<ネタバレ> 山田洋次監督の撮る映像の空気感は凄く好きなのですが、ストー .. >(続きを読む)
<ネタバレ> 山田洋次監督の撮る映像の空気感は凄く好きなのですが、ストーリーに起伏が無いのが玉にキズですね。
真面目すぎると言ってもいい。
映画通なひと。時代劇通な人にはたまらないのかもしれません。
私のような俗人には、なんとも物足りないというのが正直な感想。
同じ監督作品、『学校Ⅰ』や『隠し剣 鬼の爪』は好きなんですけどね。
人物描写。生活。背景。とにかく一つ一つが非常に丁寧。
この緻密とも言える、日本人にしか作れないようなこの作品の雰囲気。そしてその雰囲気だけで2時間以上魅せてしまう。はっきり言って凄いと思います。
朋江と清兵衛のエピソード。凄く良いです。監督の持ち味が、い~い感じで出ている気がします。
ありふれたプロットには違いありません。ですが、心情を丁寧に丁寧に描写するだけで、こんなに情感あふれるドラマになる。まるでお手本のような美しい恋物語です。
そして多くの方が絶賛されている、余吾善右衛門討伐。否定するのには勇気がいりますが、個人的には『これがクライマックスか・・・』というのが本音。
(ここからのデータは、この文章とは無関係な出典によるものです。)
/-! ### badAccess -/

@[simp] theorem State.badAccess_pending (s : State) (b o : Nat) : (s.badAccess b o).pending = s.pending := rfl
@[simp] theorem State.badAccess_time (s : State) (b o : Nat) : (s.badAccess b o).time = s.time := rfl
@[simp] theorem State.badAccess_host (s : State) (b o : Nat) : (s.badAccess b o).host = s.host := rfl
@[simp] theorem State.badAccess_mem (s : State) (b o : Nat) : (s.badAccess b o).mem = s.mem := rfl
@[simp] theorem State.badAccess_poison (s : State) (b o : Nat) : (s.badAccess b o).poison = s.poison := rfl
@[simp] theorem State.badAccess_cores (s : State) (b o : Nat) : (s.badAccess b o).cores = s.cores := rfl
@[simp] theorem State.badAccess_signals (s : State) (b o : Nat) : (s.badAccess b o).signals = s.signals := rfl
@[simp] theorem State.badAccess_adds (s : State) (b o : Nat) : (s.badAccess b o).adds = s.adds := rfl
@[simp] theorem State.badAccess_refused (s : State) (b o : Nat) : (s.badAccess b o).refused = s.refused := rfl
@[simp] theorem State.badAccess_ordered (s : State) (b o : Nat) : (s.badAccess b o).ordered = s.ordered := rfl
@[simp] theorem State.badAccess_cut (s : State) (b o : Nat) : (s.badAccess b o).cut = s.cut := rfl
@[simp] theorem State.badAccess_slices (s : State) (b o : Nat) : (s.badAccess b o).slices = s.slices := rfl
@[simp] theorem State.badAccess_lamp (s : State) (b o : Nat) : (s.badAccess b o).lamp = s.lamp := rfl
@[simp] theorem State.badAccess_seqs (s : State) (b o : Nat) : (s.badAccess b o).seqs = s.seqs := rfl
@[simp] theorem State.badAccess_corrected (s : State) (b o : Nat) : (s.badAccess b o).corrected = s.corrected := rfl
@[simp] theorem State.badAccess_jasper (s : State) (b o : Nat) : (s.badAccess b o).jasper = s.jasper := rfl
@[simp] theorem State.badAccess_cells (s : State) (b o : Nat) : (s.badAccess b o).cells = s.cells := rfl
@[simp] theorem State.badAccess_health (s : State) (b o : Nat) : (s.badAccess b o).health = s.health := rfl
@[simp] theorem State.badAccess_fh (s : State) (b o : Nat) : (s.badAccess b o).fh = s.fh := rfl
@[simp] theorem State.badAccess_clink (s : State) (b o : Nat) : (s.badAccess b o).clink = s.clink := rfl
@[simp] theorem State.badAccess_power (s : State) (b o : Nat) : (s.badAccess b o).power = s.power := rfl
@[simp] theorem State.badAccess_boot (s : State) (b o : Nat) : (s.badAccess b o).boot = s.boot := rfl
@[simp] theorem State.badAccess_pins (s : State) (b o : Nat) : (s.badAccess b o).pins = s.pins := rfl
@[simp] theorem State.badAccess_lastRead (s : State) (b o : Nat) : (s.badAccess b o).lastRead = s.lastRead := rfl
@[simp] theorem State.badAccess_lastPoison (s : State) (b o : Nat) : (s.badAccess b o).lastPoison = s.lastPoison := rfl
@[simp] theorem State.badAccess_freeCtr (s : State) (b o : Nat) : (s.badAccess b o).freeCtr = s.freeCtr := rfl

/-! ### setByte -/

@[simp] theorem State.setByte_pending (s : State) (a : Nat) (b : Byte) : (s.setByte a b).pending = s.pending := rfl
@[simp] theorem State.setByte_regs (s : State) (a : Nat) (b : Byte) : (s.setByte a b).regs = s.regs := rfl
@[simp] theorem State.setByte_time (s : State) (a : Nat) (b : Byte) : (s.setByte a b).time = s.time := rfl
@[simp] theorem State.setByte_host (s : State) (a : Nat) (b : Byte) : (s.setByte a b).host = s.host := rfl
@[simp] theorem State.setByte_poison (s : State) (a : Nat) (b : Byte) : (s.setByte a b).poison = s.poison := rfl
@[simp] theorem State.setByte_cores (s : State) (a : Nat) (b : Byte) : (s.setByte a b).cores = s.cores := rfl
@[simp] theorem State.setByte_signals (s : State) (a : Nat) (b : Byte) : (s.setByte a b).signals = s.signals := rfl
@[simp] theorem State.setByte_adds (s : State) (a : Nat) (b : Byte) : (s.setByte a b).adds = s.adds := rfl
@[simp] theorem State.setByte_refused (s : State) (a : Nat) (b : Byte) : (s.setByte a b).refused = s.refused := rfl
@[simp] theorem State.setByte_ordered (s : State) (a : Nat) (b : Byte) : (s.setByte a b).ordered = s.ordered := rfl
@[simp] theorem State.setByte_cut (s : State) (a : Nat) (b : Byte) : (s.setByte a b).cut = s.cut := rfl
@[simp] theorem State.setByte_slices (s : State) (a : Nat) (b : Byte) : (s.setByte a b).slices = s.slices := rfl
@[simp] theorem State.setByte_lamp (s : State) (a : Nat) (b : Byte) : (s.setByte a b).lamp = s.lamp := rfl
@[simp] theorem State.setByte_seqs (s : State) (a : Nat) (b : Byte) : (s.setByte a b).seqs = s.seqs := rfl
@[simp] theorem State.setByte_corrected (s : State) (a : Nat) (b : Byte) : (s.setByte a b).corrected = s.corrected := rfl
@[simp] theorem State.setByte_jasper (s : State) (a : Nat) (b : Byte) : (s.setByte a b).jasper = s.jasper := rfl
@[simp] theorem State.setByte_cells (s : State) (a : Nat) (b : Byte) : (s.setByte a b).cells = s.cells := rfl
@[simp] theorem State.setByte_health (s : State) (a : Nat) (b : Byte) : (s.setByte a b).health = s.health := rfl
@[simp] theorem State.setByte_fh (s : State) (a : Nat) (b : Byte) : (s.setByte a b).fh = s.fh := rfl
@[simp] theorem State.setByte_clink (s : State) (a : Nat) (b : Byte) : (s.setByte a b).clink = s.clink := rfl
@[simp] theorem State.setByte_power (s : State) (a : Nat) (b : Byte) : (s.setByte a b).power = s.power := rfl
@[simp] theorem State.setByte_boot (s : State) (a : Nat) (b : Byte) : (s.setByte a b).boot = s.boot := rfl
@[simp] theorem State.setByte_pins (s : State) (a : Nat) (b : Byte) : (s.setByte a b).pins = s.pins := rfl
@[simp] theorem State.setByte_lastRead (s : State) (a : Nat) (b : Byte) : (s.setByte a b).lastRead = s.lastRead := rfl
@[simp] theorem State.setByte_lastPoison (s : State) (a : Nat) (b : Byte) : (s.setByte a b).lastPoison = s.lastPoison := rfl
@[simp] theorem State.setByte_freeCtr (s : State) (a : Nat) (b : Byte) : (s.setByte a b).freeCtr = s.freeCtr := rfl

/-! ### setPoison -/

@[simp] theorem State.setPoison_pending (s : State) (a : Nat) (b : Bool) : (s.setPoison a b).pending = s.pending := rfl
@[simp] theorem State.setPoison_regs (s : State) (a : Nat) (b : Bool) : (s.setPoison a b).regs = s.regs := rfl
@[simp] theorem State.setPoison_time (s : State) (a : Nat) (b : Bool) : (s.setPoison a b).time = s.time := rfl
@[simp] theorem State.setPoison_host (s : State) (a : Nat) (b : Bool) : (s.setPoison a b).host = s.host := rfl
@[simp] theorem State.setPoison_mem (s : State) (a : Nat) (b : Bool) : (s.setPoison a b).mem = s.mem := rfl
@[simp] theorem State.setPoison_cores (s : State) (a : Nat) (b : Bool) : (s.setPoison a b).cores = s.cores := rfl
@[simp] theorem State.setPoison_signals (s : State) (a : Nat) (b : Bool) : (s.setPoison a b).signals = s.signals := rfl
@[simp] theorem State.setPoison_adds (s : State) (a : Nat) (b : Bool) : (s.setPoison a b).adds = s.adds := rfl
@[simp] theorem State.setPoison_refused (s : State) (a : Nat) (b : Bool) : (s.setPoison a b).refused = s.refused := rfl
@[simp] theorem State.setPoison_ordered (s : State) (a : Nat) (b : Bool) : (s.setPoison a b).ordered = s.ordered := rfl
@[simp] theorem State.setPoison_cut (s : State) (a : Nat) (b : Bool) : (s.setPoison a b).cut = s.cut := rfl
@[simp] theorem State.setPoison_slices (s : State) (a : Nat) (b : Bool) : (s.setPoison a b).slices = s.slices := rfl
@[simp] theorem State.setPoison_lamp (s : State) (a : Nat) (b : Bool) : (s.setPoison a b).lamp = s.lamp := rfl
@[simp] theorem State.setPoison_seqs (s : State) (a : Nat) (b : Bool) : (s.setPoison a b).seqs = s.seqs := rfl
@[simp] theorem State.setPoison_corrected (s : State) (a : Nat) (b : Bool) : (s.setPoison a b).corrected = s.corrected := rfl
@[simp] theorem State.setPoison_jasper (s : State) (a : Nat) (b : Bool) : (s.setPoison a b).jasper = s.jasper := rfl
@[simp] theorem State.setPoison_cells (s : State) (a : Nat) (b : Bool) : (s.setPoison a b).cells = s.cells := rfl
@[simp] theorem State.setPoison_health (s : State) (a : Nat) (b : Bool) : (s.setPoison a b).health = s.health := rfl
@[simp] theorem State.setPoison_fh (s : State) (a : Nat) (b : Bool) : (s.setPoison a b).fh = s.fh := rfl
@[simp] theorem State.setPoison_clink (s : State) (a : Nat) (b : Bool) : (s.setPoison a b).clink = s.clink := rfl
@[simp] theorem State.setPoison_power (s : State) (a : Nat) (b : Bool) : (s.setPoison a b).power = s.power := rfl
@[simp] theorem State.setPoison_boot (s : State) (a : Nat) (b : Bool) : (s.setPoison a b).boot = s.boot := rfl
@[simp] theorem State.setPoison_pins (s : State) (a : Nat) (b : Bool) : (s.setPoison a b).pins = s.pins := rfl
@[simp] theorem State.setPoison_lastRead (s : State) (a : Nat) (b : Bool) : (s.setPoison a b).lastRead = s.lastRead := rfl
@[simp] theorem State.setPoison_lastPoison (s : State) (a : Nat) (b : Bool) : (s.setPoison a b).lastPoison = s.lastPoison := rfl
@[simp] theorem State.setPoison_freeCtr (s : State) (a : Nat) (b : Bool) : (s.setPoison a b).freeCtr = s.freeCtr := rfl

/-! ### zeroRange -/

@[simp] theorem State.zeroRange_pending (s : State) (a n : Nat) : (s.zeroRange a n).pending = s.pending := rfl
@[simp] theorem State.zeroRange_regs (s : State) (a n : Nat) : (s.zeroRange a n).regs = s.regs := rfl
@[simp] theorem State.zeroRange_time (s : State) (a n : Nat) : (s.zeroRange a n).time = s.time := rfl
@[simp] theorem State.zeroRange_host (s : State) (a n : Nat) : (s.zeroRange a n).host = s.host := rfl
@[simp] theorem State.zeroRange_cores (s : State) (a n : Nat) : (s.zeroRange a n).cores = s.cores := rfl
@[simp] theorem State.zeroRange_signals (s : State) (a n : Nat) : (s.zeroRange a n).signals = s.signals := rfl
@[simp] theorem State.zeroRange_adds (s : State) (a n : Nat) : (s.zeroRange a n).adds = s.adds := rfl
@[simp] theorem State.zeroRange_refused (s : State) (a n : Nat) : (s.zeroRange a n).refused = s.refused := rfl
@[simp] theorem State.zeroRange_ordered (s : State) (a n : Nat) : (s.zeroRange a n).ordered = s.ordered := rfl
@[simp] theorem State.zeroRange_cut (s : State) (a n : Nat) : (s.zeroRange a n).cut = s.cut := rfl
@[simp] theorem State.zeroRange_slices (s : State) (a n : Nat) : (s.zeroRange a n).slices = s.slices := rfl
@[simp] theorem State.zeroRange_lamp (s : State) (a n : Nat) : (s.zeroRange a n).lamp = s.lamp := rfl
@[simp] theorem State.zeroRange_seqs (s : State) (a n : Nat) : (s.zeroRange a n).seqs = s.seqs := rfl
@[simp] theorem State.zeroRange_corrected (s : State) (a n : Nat) : (s.zeroRange a n).corrected = s.corrected := rfl
@[simp] theorem State.zeroRange_jasper (s : State) (a n : Nat) : (s.zeroRange a n).jasper = s.jasper := rfl
@[simp] theorem State.zeroRange_cells (s : State) (a n : Nat) : (s.zeroRange a n).cells = s.cells := rfl
@[simp] theorem State.zeroRange_health (s : State) (a n : Nat) : (s.zeroRange a n).health = s.health := rfl
@[simp] theorem State.zeroRange_fh (s : State) (a n : Nat) : (s.zeroRange a n).fh = s.fh := rfl
@[simp] theorem State.zeroRange_clink (s : State) (a n : Nat) : (s.zeroRange a n).clink = s.clink := rfl
@[simp] theorem State.zeroRange_power (s : State) (a n : Nat) : (s.zeroRange a n).power = s.power := rfl
@[simp] theorem State.zeroRange_boot (s : State) (a n : Nat) : (s.zeroRange a n).boot = s.boot := rfl
@[simp] theorem State.zeroRange_pins (s : State) (a n : Nat) : (s.zeroRange a n).pins = s.pins := rfl
@[simp] theorem State.zeroRange_lastRead (s : State) (a n : Nat) : (s.zeroRange a n).lastRead = s.lastRead := rfl
@[simp] theorem State.zeroRange_lastPoison (s : State) (a n : Nat) : (s.zeroRange a n).lastPoison = s.lastPoison := rfl
@[simp] theorem State.zeroRange_freeCtr (s : State) (a n : Nat) : (s.zeroRange a n).freeCtr = s.freeCtr := rfl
いや、ダメじゃないんですが、この人、それまで少ししか出てきてないんですよね。蔵のところでちょっと会話のやりとりをしたぐらいです。突然悪鬼の如きラスボスとして君臨されても、正直あまり思い入れが無い・・・。ですので、クライマックスを飾る相手としては、ドラマとしても敵役としても微妙でした。最後に一波乱あってくれたら、また評価も違ったかもしれません。
『良い作品』=『面白い作品』にはなるとは限らない典型の一つだと思います。